Second, the Second Transfer Order's analysis and conclusion with respect to mandatory abstention is subject to substantial difference of opinion. The bankruptcy judge found that mandatory abstention did not apply because the Defect Lawsuit is a "core" bankruptcy proceeding. (Doc. 57-1, pp. 3-4). Conversely, Plaintiffs have cited caselaw deeming state law construction defect claims—similar to those brought in the Defect Lawsuit—non-core proceedings. See, e.g., In re Artecity Mgmt., No. 10-31406-BKC-AJC, 2010 WL 4340110, at *2-3 (Bankr. S.D. Fla. Oct. 25, 2010) ("The claims in the State Court Action are garden variety state law claims relating to a pre-petition construction dispute.").
Resolution of a controlling question of law materially advances the ultimate termination of litigation where it "would serve to avoid a trial or otherwise substantially shorten the litigation." McFarlin, 381 F.3d at 1259. The Court finds that an interlocutory appeal of the transfer and mandatory abstention issues would materially advance the litigation by substantially shortening it. These two issues are susceptible to straightforward, fact-light review that will not be unduly burdensome.

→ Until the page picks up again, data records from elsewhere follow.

/-- One target of frame `n` (R246, R247): `fa` cells are judged, `f` stay charged (R245). The Bool says that the target was
admitted. A frame of which one target beyond MINC has been admitted meets no further test of S, even where the corrected amount that
it adds is 0. -/
def admit1 (q part n dp fa f : Nat) (s : State) : State × Bool :=
  let o := chgOf s q
  let lim := qLimits s q
  let inS := ((frameOf s n).map (·.inS)).getD false
  if (isDs q && !(qEn (qctx s q))) || released s q || homeless s q then (refuseQ 7 q s, false)
  else if lim.2 < o + fa then (refuseQ 3 q s, false)
  else
    let beyond := if o + fa ≤ lim.1 then 0 else min fa (o + fa - lim.1)
    let keep := if o + f ≤ lim.1 then 0 else min f (o + f - lim.1)
    let limit := regF s (pageQBM + 4 + 4 * min dp 2) 0 18
    if 0 < beyond ∧ inS = false ∧ limit < s.qbm.s + beyond then (refuseQ (4 + min dp 2) q s, false)
    else
      let s1 := if 0 < beyond ∧ inS = false then
          match frameOf s n with
          | some fr => addS keep (setFrame n { fr with sAdd := keep, inS := true } s)
          | none => s
        else s
      let s2 := match frameOf s1 n with
        | some fr => setFrame n { fr with refs := fr.refs + 1 } s1
        | none => s1
      (enqueue q part n fa f s2, true)

/-- Cells of `n` bytes (R31). -/
def cellsFor (n : Nat) : Nat := ceilDiv n 256

/-- Enter a frame into the buffer without a reference; `none` when no cell is left for it (R244). -/
def storeFrame (sec : Nat) (f : Frame) (s : State) : Option (Nat × State) :=
  match allocN sec (cellsFor f.bytes.length) s with
  | none => none
  | some (cells, s1) =>
    let n := s1.qbm.nextFrame
    let s2 := { s1 with qbm := { s1.qbm with nextFrame := n + 1, frames := tPut n { f with cells := cells } s1.qbm.frames } }
    some (n, match portKey f with
      | some k => portCellsAdd k cells.length (chainCells cells s2)
      | none => chainCells cells s2)

/-- The last byte of frame `n` has come: its charges are corrected to the cells it uses (R245). -/
def correctCharge (n : Nat) (s : State) : State :=
  match frameOf s n with
  | none => s
  | some f =>
    if f.prov = 0 then s
    else
      let s1 := s.qbm.q.foldl
        (fun s e =>
          let k := (e.2.filter (·.frame == n)).length
          if k = 0 then s
          else addChg e.1 (-(k * f.prov : Nat))
            (setQueue e.1 (e.2.map fun t => if t.frame = n then { t with est := t.est - f.prov } else t) s)) s
      let d := min f.prov f.sAdd
      let s2 := if d = 0 then s1 else addS (-(d : Int)) s1
      setFrame n { f with prov := 0, sAdd := f.sAdd - d } s2

/-- A frame that no target holds is freed at once (R247). -/
def freeUnheld (n : Nat) (s : State) : State :=
  match frameOf s n with
  | some f => if f.refs = 0 then freeFrame n f (complete 6 f s) else s
  | none => s

/-! ## What a token holds (R240) -/

/-- The fields of Table 8-1 as a token shows them: LEN is 0x7_FFFF until the last byte has come, STAMP is the low 32 bits of
nanoseconds. IPCK and L4CK stand in CSUM; the pointer to the sums that a send's inserts need is the frame itself (`SendOpt`). -/
structure TokenView where
  cell : Nat
  loc : Bool
  len : Nat
  est : Nat
  src : Nat
  stamp : Word
  e2e : Word
  mark : Nat
  ipck : Nat
  l4ck : Nat
  sums : Nat                    -- insert sums pointer: the frame, where a checksum is still to be inserted
  dp : Nat
  seq : Nat
  etick : Nat
deriving DecidableEq, Repr

def tokenView (s : State) (k : Token) : Option TokenView :=
  (frameOf s k.frame).map fun f =>
    { cell := if f.cells.isEmpty then f.deep.headD 0 else f.cells.headD 0, loc := f.cells.isEmpty && !f.deep.isEmpty,
      len := if s.tim.now ≤ f.last ∧ f.lenKnown = false then 0x7FFFF else f.len, est := k.est, src := srcWord f.src, stamp := compact f.stamp,
      e2e := f.e2e, mark := markCode f.mark, ipck := f.ipck, l4ck := f.l4ck,
      sums := match f.send with | some o => if o.ipck || o.l4ck then k.frame else 0 | none => 0,
      dp := f.dp, seq := k.seq, etick := k.etick }

/-! ## Queue contexts (R243) -/

/-- Contexts with the accepted writes in force. -/
def ctxAfter (s : State) : Tab W4 := s.qbm.ctxPend.foldl (fun t e => tSet W4.zero t e.1 e.2) s.qbm.ctx

/-- Sum of MINC over all queues, `ctx` being the downstream contexts, with deferred register writes in force. -/
def mincSum (s : State) (ctx : Tab W4) : Nat :=
  let ds := ctx.foldl (fun n e => n + fld e.2.w3 0 16) 0
  let up := (List.range 128).foldl (fun n k => n + fld (regAfter s (rUpl (k / 8) (0x44 + 8 * (k % 8)))) 0 16) 0
  let lo := pageHRD + 0x3D000
  let keys := (s.regs.val.map (·.1) ++ s.regs.tickDef.map (·.addr)).filter
    (fun a => lo ≤ a && a < lo + 0x2000)
  ds + up + keys.dedup.foldl (fun n a => n + fld (regAfter s a) 0 16) 0

/-- Rate of a tree: the one sampled at its start, or TRE_CFG.RATE before, of which the reserved code 3 acts as 0 (R62). -/
def rateOf (s : State) (t : Nat) : Nat :=
  let r := tGet Tre.empty s.tre t
  if r.run then r.rate else regF s (rTreCfg t) 1 2 % 3

/-- Blocks per tick of a tree (Table 0-4). -/
def blksPerTick (s : State) (t : Nat) : Nat := 25000 * 2 ^ rateOf s t

/-- First cause of R243 that refuses a context write; 0 none. -/
def queueCause (s : State) (q : Nat) (c : W4) : Nat :=
  let bpt := blksPerTick s (q / 2048)
  let old := tGet W4.zero (ctxAfter s) q
  if bpt < qCir c ∨ bpt < qPir c ∨ (qPir c ≠ 0 ∧ qPir c < qCir c) then 1
  else if fld c.w3 16 16 < fld c.w3 0 16 then 2
  else if cellsAvail s < mincSum s (tSet W4.zero (ctxAfter s) q c) + hdrm s then 3
  else if !(queueOf s q).isEmpty ∧ (qTid c ≠ qTid old ∨ qIdx c ≠ qIdx old) then 4
  else 0

/-- Reserved bits of a context read 0 (R18). -/
def cleanCtx (c : W4) : W4 := { c with w0 := c.w0 &&& 0x7FFFFFF }

/-- Credit caps of a queue (R251), in 1/16 block. -/
def ccCap (c : W4) : Nat := max (qCir c * 16 / 10) (1002 * 16)
def pcRate (bpt : Nat) (c : W4) : Nat := if qPir c = 0 then bpt else qPir c
def pcCap (bpt : Nat) (c : W4) : Nat := max (pcRate bpt c * 16 / 10) (1002 * 16)

/-- Peak credit of a queue. A queue that never had a context has been refilled with PIR 0 in every selection of its tree. -/
def pcOf (s : State) (q : Nat) : Int :=
  match tFind q s.qbm.pc with
  | some v => v
  | none => if (tGet Tre.empty s.tre (q / 2048)).selOnce then (pcCap (blksPerTick s (q / 2048)) W4.zero : Int) else 0

/-- A context write takes effect: EN falling flushes the queue, and the credits are clipped (R243, R251). -/
def applyCtx (q : Nat) (c : W4) (s : State) : State :=
  let s1 := { s with qbm := { s.qbm with
      ctx := tSet W4.zero s.qbm.ctx q c,
      cc := tMod 0 s.qbm.cc q (fun v => min v (ccCap c)),
      pc := tPut q (min (pcOf s q) (pcCap (blksPerTick s (q / 2048)) c)) s.qbm.pc } }
  if qEn c then s1 else flushQueue q s1

/-- The accepted context writes take effect at a tick boundary, in order. -/
def ctxBoundary (s : State) : State :=
  let l := s.qbm.ctxPend
  l.foldl (fun s e => applyCtx e.1 e.2 s) { s with qbm := { s.qbm with ctxPend := [] } }

/-- An accepted context write: at the next tick boundary, or at once before the engine starts (R521). -/
def putCtx (q : Nat) (c : W4) (s : State) : State :=
  if s.tim.started then { s with qbm := { s.qbm with ctxPend := s.qbm.ctxPend ++ [(q, cleanCtx c)] } }
  else applyCtx q (cleanCtx c) s

/-! ## Retirement and protection (R263 to R268) -/

/-- One uncorrectable error of a group. -/
def groupUe (g : Nat) (s : State) : State := setGrp g { grpOf s g with ue := (grpOf s g).ue + 1 } s

/-- Is a cell of a group free? -/
def cellFree (v : Group) (c : Nat) : Bool := v.next ≤ c % 16384 || v.freed.contains c
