-- ==== Sys2Proof/Machine/Ingress.lean ====
section
/-!
DEFINITION. An ingress section: what becomes of a frame between its edge and its queues (R25, R38, R160, R199, R204,
R221, R225, R244 to R247, R353, R391, R471). Uplink ports, tree ports and host sends bring their frames here.
-/

namespace Sys2Proof.Machine

/-! ## Sections and lanes -/

/-- Lanes of a frame whose kept bytes number `n`. -/
def lanesOf (n : Nat) : Nat := ceilDiv n 8

/-- Count a frame's lanes as retired, or as wasted under the sub-cause event `evt` of the slice (R471, Table 15-3). -/
def laneRetire8 (i d lanes : Nat) (s : State) : State :=
  if accounts s i then laneMod i d (fun l => { l with retired := l.retired + lanes }) s else s
def laneWaste8 (i d lanes evt : Nat) (s : State) : State :=
  if accounts s i then
    countO (iSLC i) evt d lanes (laneMod i d (fun l => { l with wasted := l.wasted + lanes }) s)
  else s
def laneWaste (i d n evt : Nat) (s : State) : State := laneWaste8 i d (lanesOf n) evt s

/-- Lanes of a frame whose last byte is still to come, and what becomes of them (R471). -/
def lanePend (i d n : Nat) (s : State) : State :=
  if accounts s i then laneMod i d (fun l => { l with pending := l.pending + n }) s else s
def laneSettle (i d n : Nat) (s : State) : State :=
  if accounts s i then laneMod i d (fun l => { l with pending := l.pending - n }) s else s

/-- The decision cycle of a frame that holds no token: its lanes are wasted (R471). -/
def wasteLanes (i d lanes evt : Nat) (cls : Bool) (x : SmpFrame) (s : State) : State :=
  decided i cls x (laneWaste8 i d lanes evt (laneSettle i d lanes s))

/-- The decision cycle of a frame that holds no token at its enqueue: the enqueue's, or its last byte's, the later. -/
def wasteAt (i d : Nat) (a : Arrive) (evt : Nat) (cls : Bool) (x : SmpFrame) (s : State) : State :=
  let lanes := lanesOf a.bytes.length
  if s.tim.now < a.last then atCycle (a.last + 1) (.wasted i d lanes evt cls x) s else wasteLanes i d lanes evt cls x s

/-- A frame of `n` kept bytes takes its lanes of a section (R25): a word carries two frame starts, and a third begins in lane 0 of the
next word, the lanes before it empty. A section that takes a word shows progress (R387). -/
def secPlace (i d n : Nat) (s : State) : State :=
  let k := 2 * i + d
  let x := tGet Sec.empty s.skm.sec k
  let x0 : Sec := if x.at_ < s.tim.now then ⟨s.tim.now, 0, 0⟩ else x
  let third := decide (2 ≤ x0.starts)
  let x1 : Sec := if third then ⟨x0.at_ + 1, 0, 0⟩ else x0
  let tot := x1.lanes + lanesOf n
  let x2 : Sec := ⟨x1.at_ + tot / 16, tot % 16, if tot < 16 then x1.starts + 1 else 0⟩
  let s1 := { s with skm := { s.skm with sec := tSet Sec.empty s.skm.sec k x2, strobe := tSet 0 s.skm.strobe i s.tim.now } }
  if third && accounts s i then
    countO (iSLC i) 12 d (16 - x0.lanes) (laneMod i d (fun l => { l with back := l.back + (16 - x0.lanes) }) s1)
  else s1

/-! ## Recording admitted targets (R391) -/

/-- Does the Skim capture and hand over (SKM_CFG.EN)? -/
def skmEn (s : State) : Bool := regB s pageSKM 0

/-- An admitted target joins the section's replay record; where that is full it is not kept there, which is all that is noted of it. -/
def repAdd (i : Nat) (up : Bool) (e : RepEntry) (s : State) : State :=
  if !(skmEn s) then s
  else
    let k := secKey i up
    let l := tGet [] s.qbm.rep k
    let put := fun (e : RepEntry) (s : State) => { s with qbm := { s.qbm with rep := tSet [] s.qbm.rep k (l ++ [e]) } }
    if 65536 ≤ (l.filter (fun x => !x.beyond)).length then put { e with beyond := true } (count1 (iSLC i) 3 s) else put e s

/-- Test one target of frame `n`; the Bool says that it holds a token. The delivery queue of a disabled fill ring discards its tokens
(R256). -/
def admitTo (q part n dp fa f : Nat) (s : State) : State × Bool :=
  let a := admit1 q part n dp fa f s
  if a.2 && decide (131200 ≤ q) && (ringOf s .fill (q - 131200)).st == .disabled then (flushQueue q a.1, false) else a

/-- Test the targets of frame `n` in order and record those that are admitted (R246, R247, R391). -/
def admitRec (i : Nat) (up : Bool) (page : Bool) (n ino dp fa f : Nat) (qs : List (Nat × Nat)) (s : State) : State :=
  qs.foldl
    (fun s q =>
      let a := admitTo q.1 q.2 n dp fa f s
      if a.2 then repAdd i up ⟨n, ino, q.1, tGet 0 s.qbm.seqNo q.1, ((frameOf s n).map (·.bytes.length)).getD 0, page, s.tim.now, false, false⟩ a.1 else a.1) s

/-! ## Marks and verdicts -/

/-- The frame is not sent on a wire: RX_ERR and FCS_ERR (R167). -/
def markBad (m : Mark) : Bool := m == .rxErr || m == .fcsErr

/-- Withdraw the tokens of a frame from the queues that `p` names. -/
def withdrawIf (n : Nat) (p : Nat → Bool) (s : State) : State :=
  s.qbm.q.foldl
    (fun s e =>
      let gone := e.2.filter (·.frame == n)
      if gone.isEmpty || !(p e.1) then s
      else
        gone.foldl (fun s t => release1 t.frame (addChg e.1 (-(t.est : Int)) s))
          (setQueue e.1 (e.2.filter (·.frame != n)) (headGone e.1 n s))) s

Plaintiffs move for a stay pending appeal of the Second Transfer Order. (Doc. 64). UOB opposes, incorporating arguments advanced in its Response in Opposition of Plaintiffs' Motion for Leave to Appeal. (Doc. 65).
The Charter Co., 72 B.R. 70, 71-72 (M.D. Fla. 1987). As the above discussion makes clear, Plaintiffs are likely to prevail on the merits of this appeal, at least with respect to the 28 U.S.C. § 1412 transfer challenge. See supra Section II.B discussion. Absent a stay, Plaintiffs would suffer irreparable injury by being forced to litigate in a distant court that apparently lacks jurisdiction. Finally, Defendants would not be harmed by a stay, and a stay would serve the public interest by preserving judicial economy and ensuring the orderly progression of this litigation.